Yep forum isn't running on tapatalk currently. After the security issues have been fixed, then I think the next step will be getting this up and running again.


----------



## Mrboots2u (May 10, 2013)

Mrboots2u said:


> Yep forum isn't running on tapatalk currently. After the security issues have been fixed, then I think the next step will be getting this up and running again.


And now it is . Have you got the updated version ?


----------



## Glenn (Jun 14, 2008)

I am browsing and replying to this message from Tapatalk. Are you using the free or paid version?

What device and browser are you using?


----------



## 4085 (Nov 23, 2012)

I tried tapatAlk earlier and bit did not work, now it is!


----------



## urbanbumpkin (Jan 30, 2013)

Working for me too. Cheers Glenn


----------



## 4515 (Jan 30, 2013)

Working like a real 'un again today


----------



## ronsil (Mar 8, 2012)

Seems to be working for me too... Thanks Glenn


----------



## IanP (Aug 4, 2011)

Android Tapatalk Pro working fluently too, thanks.

Ian


----------



## Glenn (Jun 14, 2008)

Good to hear. Great that we can be so responsive to requests also.
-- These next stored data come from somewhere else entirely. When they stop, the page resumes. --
-- ==== Sys2Proof/Laws/Probe.lean ====
section
/-! SUPPORT. What CHECK's and ADD's probe loops do, for any a and b in PRB's registers. -/

namespace Sys2Proof.Machine

variable {epoch bc : Nat} {bits : Memory} {r : Scratch}

@[simp] theorem prbNext_a : (prbNext bc r).a = r.a := rfl
@[simp] theorem prbNext_b : (prbNext bc r).b = r.b := rfl
@[simp] theorem prbNext_i : (prbNext bc r).i = r.i + 1 := rfl
@[simp] theorem prbNext_hits : (prbNext bc r).hits = r.hits := rfl
@[simp] theorem prbNext_idx : (prbNext bc r).idx = probeIndex r.a r.b bc r.i := rfl

@[simp] theorem countHit_a : (countHit r).a = r.a := rfl
@[simp] theorem countHit_b : (countHit r).b = r.b := rfl
@[simp] theorem countHit_i : (countHit r).i = r.i := rfl
@[simp] theorem countHit_hits : (countHit r).hits = r.hits + 1 := rfl
@[simp] theorem countHit_idx : (countHit r).idx = r.idx := rfl

/-- PRB's first hash is H(key, SEED_A) (43 R121). -/
theorem prbStart_a {key : List Byte} : (prbStart key r).a = murmur key 0x9747b28c#32 := by
  rw [prbStart, Scratch.setBar_a, Scratch.setPrb_a, hshRun_a, Scratch.setPrb_a, hshRun_h]; rfl

/-- PRB's second hash is H(key, a) (43 R122). -/
theorem prbStart_b {key : List Byte} : (prbStart key r).b = murmur key (murmur key 0x9747b28c#32) := by
  rw [prbStart, Scratch.setBar_b, Scratch.setPrb_b, hshRun_h, hshRun_h]; rfl

theorem probeIndex_lt {a b : Word} {i : Nat} (h : 0 < bc) : probeIndex a b bc i < bc := Nat.mod_lt _ h

/-- One probe of CHECK: a and b stay, i counts on, a set bit is a hit. -/
theorem checkProbe_spec :
    (checkProbe epoch bits bc r).a = r.a ∧ (checkProbe epoch bits bc r).b = r.b ∧
      (checkProbe epoch bits bc r).i = r.i + 1 ∧
      (checkProbe epoch bits bc r).hits = r.hits + (bitRead epoch bits (probeIndex r.a r.b bc r.i)).toNat := by
  unfold checkProbe
  simp only [prbNext_idx]
  by_cases h : bitRead epoch bits (probeIndex r.a r.b bc r.i) = true <;> simp [h]

/-- `n` probes of CHECK: how many of the `n` bits from probe i on are set. -/
theorem checkProbe_iterate (n : Nat) :
    ((checkProbe epoch bits bc)^[n] r).a = r.a ∧ ((checkProbe epoch bits bc)^[n] r).b = r.b ∧
      ((checkProbe epoch bits bc)^[n] r).i = r.i + n ∧
      ((checkProbe epoch bits bc)^[n] r).hits =
        r.hits + ((List.range n).countP fun t => bitRead epoch bits (probeIndex r.a r.b bc (r.i + t))) := by
  induction n with
  | zero => simp
  | succ n ih =>
    rw [Function.iterate_succ_apply']
    obtain ⟨ha, hb, hi, hh⟩ := ih
    obtain ⟨ca, cb, ci, ch⟩ := checkProbe_spec (epoch := epoch) (bits := bits) (bc := bc)
      (r := (checkProbe epoch bits bc)^[n] r)
    refine ⟨ca.trans ha, cb.trans hb, by rw [ci, hi]; omega, ?_⟩
    rw [ch, hh, ha, hb, hi, List.range_succ, List.countP_append]
    cases h : bitRead epoch bits (probeIndex r.a r.b bc (r.i + n)) <;> simp [h]; omega

/-- One probe of ADD: the bit it names is set, and was a hit where it was set before. -/
theorem addProbe_spec (x : Memory × Scratch) :
    let idx := probeIndex x.2.a x.2.b bc x.2.i
    (addProbe epoch bc x).2.a = x.2.a ∧ (addProbe epoch bc x).2.b = x.2.b ∧
      (addProbe epoch bc x).2.i = x.2.i + 1 ∧
      (addProbe epoch bc x).2.hits = x.2.hits + (bitRead epoch x.1 idx).toNat ∧
      (addProbe epoch bc x).1 = (if bitRead epoch x.1 idx then x.1 else bitSet epoch x.1 idx) := by
  unfold addProbe testSet
  simp only [prbNext_idx]
  by_cases h : bitRead epoch x.1 (probeIndex x.2.a x.2.b bc x.2.i) = true <;> simp [h]

/-- TESTSET leaves the array with its bit set, whatever it was. -/
theorem bitRead_testSet (m : Memory) (idx j : Nat) :
    bitRead epoch (if bitRead epoch m idx then m else bitSet epoch m idx) j = (bitRead epoch m j || decide (idx = j)) := by
  split
  · rename_i h
    by_cases hij : idx = j
    · subst hij; simp [h]
    · simp [hij]
  · exact bitRead_bitSet

/-- `n` probes of ADD: which bits are set at the end, which bytes are touched, and when every probe was a hit. -/
theorem addProbe_iterate (n : Nat) (x : Memory × Scratch) :
    let y := (addProbe epoch bc)^[n] x
    let idx := fun t => probeIndex x.2.a x.2.b bc (x.2.i + t)
    y.2.a = x.2.a ∧ y.2.b = x.2.b ∧ y.2.i = x.2.i + n ∧
      (∀ j, bitRead epoch y.1 j = (bitRead epoch x.1 j || decide (∃ t < n, idx t = j))) ∧
      (∀ j, (∀ t < n, idx t / 8 ≠ j) → y.1.read j = x.1.read j) ∧
      y.2.hits ≤ x.2.hits + n ∧
      (y.2.hits = x.2.hits + n ↔ ∀ t < n, bitRead epoch x.1 (idx t) = true) ∧
      ((∀ t < n, bitRead epoch x.1 (idx t) = true) → y.1 = x.1) := by
  induction n with
  | zero => simp
  | succ n ih =>
    simp only [Function.iterate_succ_apply']
    obtain ⟨ha, hb, hi, hbit, hread, hle, hhit, hsame⟩ := ih
    obtain ⟨ca, cb, ci, ch, cm⟩ := addProbe_spec (epoch := epoch) (bc := bc) ((addProbe epoch bc)^[n] x)
    rw [ha, hb, hi] at ch cm
    refine ⟨ca.trans ha, cb.trans hb, by rw [ci, hi]; omega, fun j => ?_, fun j hj => ?_, ?_, ?_, fun hall => ?_⟩
    · rw [cm, bitRead_testSet, hbit, Bool.or_assoc]
      congr 1
      rw [Bool.eq_iff_iff]
      simp only [Bool.or_eq_true, decide_eq_true_eq]
      constructor
      · rintro (⟨t, ht, h⟩ | h)
        · exact ⟨t, by omega, h⟩
        · exact ⟨n, by omega, h⟩
      · rintro ⟨t, ht, h⟩
        by_cases htn : t = n
        · right; rw [← htn]; exact h
        · left; exact ⟨t, by omega, h⟩
    · rw [cm, ← hread j fun t ht => hj t (by omega)]
      split
      · rfl
      · exact read_bitSet_other (hj n (by omega))
    · rw [ch]; have := Bool.toNat_le (bitRead epoch ((addProbe epoch bc)^[n] x).1 (probeIndex x.2.a x.2.b bc (x.2.i + n))); omega
    · rw [ch]
      constructor
      · intro h
        have hb1 := Bool.toNat_le (bitRead epoch ((addProbe epoch bc)^[n] x).1 (probeIndex x.2.a x.2.b bc (x.2.i + n)))
        have hn : ((addProbe epoch bc)^[n] x).2.hits = x.2.hits + n := by omega
        have hall := hhit.1 hn
        intro t ht
        by_cases htn : t = n
        · subst htn
          rw [hsame hall] at h
          cases hv : bitRead epoch x.1 (probeIndex x.2.a x.2.b bc (x.2.i + t))
          · rw [hv] at h; simp at h; omega
          · rfl
        · exact hall t (by omega)
      · intro hall
        have hall' : ∀ t < n, bitRead epoch x.1 (probeIndex x.2.a x.2.b bc (x.2.i + t)) = true :=
          fun t ht => hall t (by omega)
        rw [hsame hall', hhit.2 hall', hall n (by omega)]; simp; omega
    · have hall' : ∀ t < n, bitRead epoch x.1 (probeIndex x.2.a x.2.b bc (x.2.i + t)) = true :=
          fun t ht => hall t (by omega)
      rw [cm, hsame hall', if_pos (hall n (by omega))]

/-- The array and the hit count of `n` ADD probes do not depend on what idx holds. -/
theorem addProbe_iterate_congr {x y : Memory × Scratch} (hm : x.1 = y.1) (ha : x.2.a = y.2.a) (hb : x.2.b = y.2.b)
    (hi : x.2.i = y.2.i) (hh : x.2.hits = y.2.hits) (n : Nat) :
    ((addProbe epoch bc)^[n] x).1 = ((addProbe epoch bc)^[n] y).1 ∧
      ((addProbe epoch bc)^[n] x).2.a = ((addProbe epoch bc)^[n] y).2.a ∧
      ((addProbe epoch bc)^[n] x).2.b = ((addProbe epoch bc)^[n] y).2.b ∧
      ((addProbe epoch bc)^[n] x).2.i = ((addProbe epoch bc)^[n] y).2.i ∧
      ((addProbe epoch bc)^[n] x).2.hits = ((addProbe epoch bc)^[n] y).2.hits := by
  induction n with
  | zero => exact ⟨hm, ha, hb, hi, hh⟩
  | succ n ih =>
    rw [Function.iterate_succ_apply', Function.iterate_succ_apply']
    obtain ⟨h1, h2, h3, h4, h5⟩ := ih
    obtain ⟨x1, x2, x3, x4, x5⟩ := addProbe_spec (epoch := epoch) (bc := bc) ((addProbe epoch bc)^[n] x)
    obtain ⟨y1, y2, y3, y4, y5⟩ := addProbe_spec (epoch := epoch) (bc := bc) ((addProbe epoch bc)^[n] y)
    refine ⟨?_, by rw [x1, y1, h2], by rw [x2, y2, h3], by rw [x3, y3, h4], ?_⟩
    · rw [x5, y5, h1, h2, h3, h4]
    · rw [x4, y4, h1, h2, h3, h4, h5]

/-- ADD's probes keep what an invariant of the array needs: the canonical form, its bounds, and what is listed. -/
theorem addProbe_iterate_keeps (n : Nat) (x : Memory × Scratch) (hbc : 0 < bc) :
    let y := (addProbe epoch bc)^[n] x
    (x.1.wf → y.1.wf) ∧ (∀ c, (bc + 7) / 8 ≤ c → x.1.below c → y.1.below c) ∧
      (∀ j, x.1.read j ≠ none → y.1.read j ≠ none) := by
  induction n with
  | zero => simp
  | succ n ih =>
    simp only [Function.iterate_succ_apply']
    obtain ⟨hw, hl, hr⟩ := ih
    obtain ⟨-, -, -, -, cm⟩ := addProbe_spec (epoch := epoch) (bc := bc) ((addProbe epoch bc)^[n] x)
    rw [cm]
    refine ⟨fun h => ?_, fun c hc h => ?_, fun j h => ?_⟩
    · split
      · exact hw h
      · exact bitSet_wf (hw h)
    · split
      · exact hl c hc h
      · refine bitSet_below (hl c hc h) ?_
        have := probeIndex_lt (a := ((addProbe epoch bc)^[n] x).2.a) (b := ((addProbe epoch bc)^[n] x).2.b)
          (i := ((addProbe epoch bc)^[n] x).2.i) hbc
        omega
    · split
      · exact hr j h
      · exact read_bitSet_ne_none (hr j h)

end Sys2Proof.Machine
end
Thankyou all for your patience as the last 4 weeks have been hell. I've spent more than 50 hours getting us back online and several hundred £'s in the process also.


----------



## jeebsy (May 5, 2013)

Sounds like we need more raffles!


----------



## coffeechap (Apr 5, 2012)

Will some forum money raising raffles very soon


----------



## IanP (Aug 4, 2011)

Tapatalk pro android seems to have stopped loading the forum. Is anyone else aware or experiencing similar problems please? Don't know if it's just my app or a general forum issue again? ?


----------



## Geordie Boy (Nov 26, 2012)

Working for me


----------



## 4085 (Nov 23, 2012)

And me, and me and me (is that 13 yet?)


----------



## froggystyle (Oct 30, 2013)

Works for me also, however i had to join the forum again to get it to log in on taptalk...


----------



## DavidBondy (Aug 17, 2010)

I'm using Tapatalk Pro for iOS. All working fine for me.


----------



## kikapu (Nov 18, 2012)

Am on Android and seems fine. Not sure if I am using pro or the freebie one


----------



## urbanbumpkin (Jan 30, 2013)

Taptalk fine on IPhone for me


----------



## Mrboots2u (May 10, 2013)

Working on ipad


----------



## jeebsy (May 5, 2013)

Pro on android fine for me


----------



## IanP (Aug 4, 2011)

Thanks all! Strangely it loads fine on my galaxy phone but refuses on my Note 10.1. Will try an uninstall and reinstall. Good to know the bugs haven't hit us again!


----------



## IanP (Aug 4, 2011)

froggystyle said:


> Works for me also, however i had to join the forum again to get it to log in on taptalk...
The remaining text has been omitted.